* Goal of the exercise:
After locating the line containing "def pcntOf (g", transcribe that line and all following lines exactly, stopping only at the end of the records.
**** Information shown
-- ==== Sys2Proof/Machine/Operands.lean ====
section
/-! DEFINITION. Operand forms (R92, R93), the codes of the enumerations (R30, R95, R101), PULSES (R121) and DECODE (R130). -/

namespace Sys2Proof.Machine

/-- The code of a selection, 2 bits (R21, R101). -/
def codeOf : Selection → BitVec 2
  | .a128 => 0
  | .b32 => 1
  | .a64 => 2

/-- The gain operand: the whole arg, valid iff it is 0, 1 or 2; then the selection is arg[1:0] (R92). -/
def gainOperand (arg : Word) : Option Selection :=
  if arg = 0 then some .a128
  else if arg = 1 then some .b32
  else if arg = 2 then some .a64
  else none

/-- PULSES(g) = g + 1, the number of gain pulses (R101, R121). -/
def pulsesOf (g : Selection) : Nat := (codeOf g).toNat + 1

/-- PCNT <- SG + 1 (R29, R195). -/
def pcntOf (g : Selection) : BitVec 2 := codeOf g + 1

/-- The selection a frame of `n` pulses programs; only 25, 26 and 27 do (R98, R212). -/
def selectionOfPulses (n : Nat) : Option Selection :=
  if n = 25 then some .a128
  else if n = 26 then some .b32
  else if n = 27 then some .a64
  else none

/-- DECODE: sign extension from 24 to 32 bits (R130). -/
def decodeSample (raw : Raw) : Word := raw.signExtend 32

/-- The IS_READY datum, zext_32(!b): 1 for ready (R96, R141). -/
def readyDatum (b : Bool) : Word := if b then 0 else 1

/-- The code of a status on `rsp_status` (R95, R231). -/
def statusCode : Status → BitVec 2
  | .ok => 0
  | .invalidArgument => 1
  | .timeout => 2
  | .pinFailure => 3

/-- The code of a phase (R30). -/
def phaseCode : Phase → BitVec 5
  | .idle => 0
  | .iCfgData => 1
  | .iCfgClk => 2
  | .pSet => 3
  | .pHold => 4
  | .wStart => 5
  | .wCheck => 6
  | .wYield => 7
  | .wTime => 8
  | .sEnter => 9
  | .sHi => 10
  | .sHiHold => 11
  | .sSample => 12
  | .sLo => 13
  | .sLoHold => 14
  | .gHi => 15
  | .gHiHold => 16
  | .gLo => 17
  | .gLoHold => 18
  | .sExit => 19
  | .xDecode => 20
  | .xCommit => 21
  | .rCheck => 22
  | .resp => 23

end Sys2Proof.Machine
end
********
* Answer space:
def pcntOf (g : Selection) : BitVec 2 := codeOf g + 1

/-- The selection a frame of `n` pulses programs; only 25, 26 and 27 do (R98, R212). -/
def selectionOfPulses (n : Nat) : Option Selection :=
  if n = 25 then some .a128
  else if n = 26 then some .b32
  else if n = 27 then some .a64
  else none

/-- DECODE: sign extension from 24 to 32 bits (R130). -/
def decodeSample (raw : Raw) : Word := raw.signExtend 32

/-- The IS_READY datum, zext_32(!b): 1 for ready (R96, R141). -/
def readyDatum (b : Bool) : Word := if b then 0 else 1

/-- The code of a status on `rsp_status` (R95, R231). -/
def statusCode : Status → BitVec 2
  | .ok => 0
  | .invalidArgument => 1
  | .timeout => 2
  | .pinFailure => 3

/-- The code of a phase (R30). -/
def phaseCode : Phase → BitVec 5
  | .idle => 0
  | .iCfgData => 1
  | .iCfgClk => 2
  | .pSet => 3
  | .pHold => 4
  | .wStart => 5
  | .wCheck => 6
  | .wYield => 7
  | .wTime => 8
  | .sEnter => 9
  | .sHi => 10
  | .sHiHold => 11
  | .sSample => 12
  | .sLo => 13
  | .sLoHold => 14
  | .gHi => 15
  | .gHiHold => 16
  | .gLo => 17
  | .gLoHold => 18
  | .sExit => 19
  | .xDecode => 20
  | .xCommit => 21
  | .rCheck => 22
  | .resp => 23

end Sys2Proof.Machine
end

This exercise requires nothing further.